The most difficult companies to execute an R&D study for are those that are in traditionally non-technical industries. This is especially true for the field of digital marketing which has always been perceived as an artistic and business-focused venture and not full of the technical challenges and work based on computer science. However, the landscape of this industry has changed significantly from even five years ago.
These days, a digital marketing agency does almost as much development as any software development house because of the highly dynamic nature of the industry. More and more, clients are demanding better metrics, better performance, and more bang for their advertising dollars. Specifically, there are numerous firms in this industry that focus on building tools that allow their clients to create intelligent marketing strategy that employs real science and real world numbers as opposed to nebulous claims about increasing market share.
These days, digital marketing firms employ an agile software development process. Unlike traditional waterfall development where development of the entire product is done step-by-step, each step being defined during the early conceptual development, agile development focuses on small development goals executed on truncated schedules in easy-to-manage chunks, also known as sprints. This agile development process allows companies to create software at a fast pace, with clear direction, but still be flexible enough to respond to feedback, internal changes and changes driven by external factors. The end result of this highly adaptive approach is that the team is able to focus their development effectively, reduce the time to market and greatly improve the final product.
For digital marketing firms, especially those that perform business intelligence analytics have a unique approach that allows them to provide statistics in real time to offer visibility to their client base. This requires not only front end development, but a robust infrastructure that supports real time analysis of data from numerous sources. Often, this means integrating application programming interfaces (APIs) to create direct connections with search engines like Google and Yahoo to give real time metrics on specific campaigns and targeted advertisements. In the case of some, this data is used to dynamically adjust the marketing campaigns to maximize reach and conversion.

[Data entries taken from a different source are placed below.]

-- ==== Sys2Proof/Machine/Dispatch.lean ====
section
/-!
DEFINITION. One arm per command: the direct call of its meaning.
-/
namespace Sys2Proof
namespace Machine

A digital firm located in Southern California, evaluated their activities to determine if there was value in conducting an R&D tax credit study based on the work outlined above. From the start, there was a push toward eliminating any non-qualifying activities such as graphic design and copy writing. However, upon examining their workforce, the firm realized that many of their employees were conducting qualifying activities like programming new features, new external data connections and developing algorithms that allowed for real-time analytics and dynamic modification of content.
Ultimately, the firm was able to qualify roughly 40% of their entire payroll as qualifying for the tax credit. This included support staff had a small impact on the overall development in addition to data scientists, developers and engineers that made up the bulk of the core R&D group. With roughly $2.5MM in qualifying research expenses identified, the firm was able to generate over $200,000 in R&D credits on their 2015 Federal and California state returns.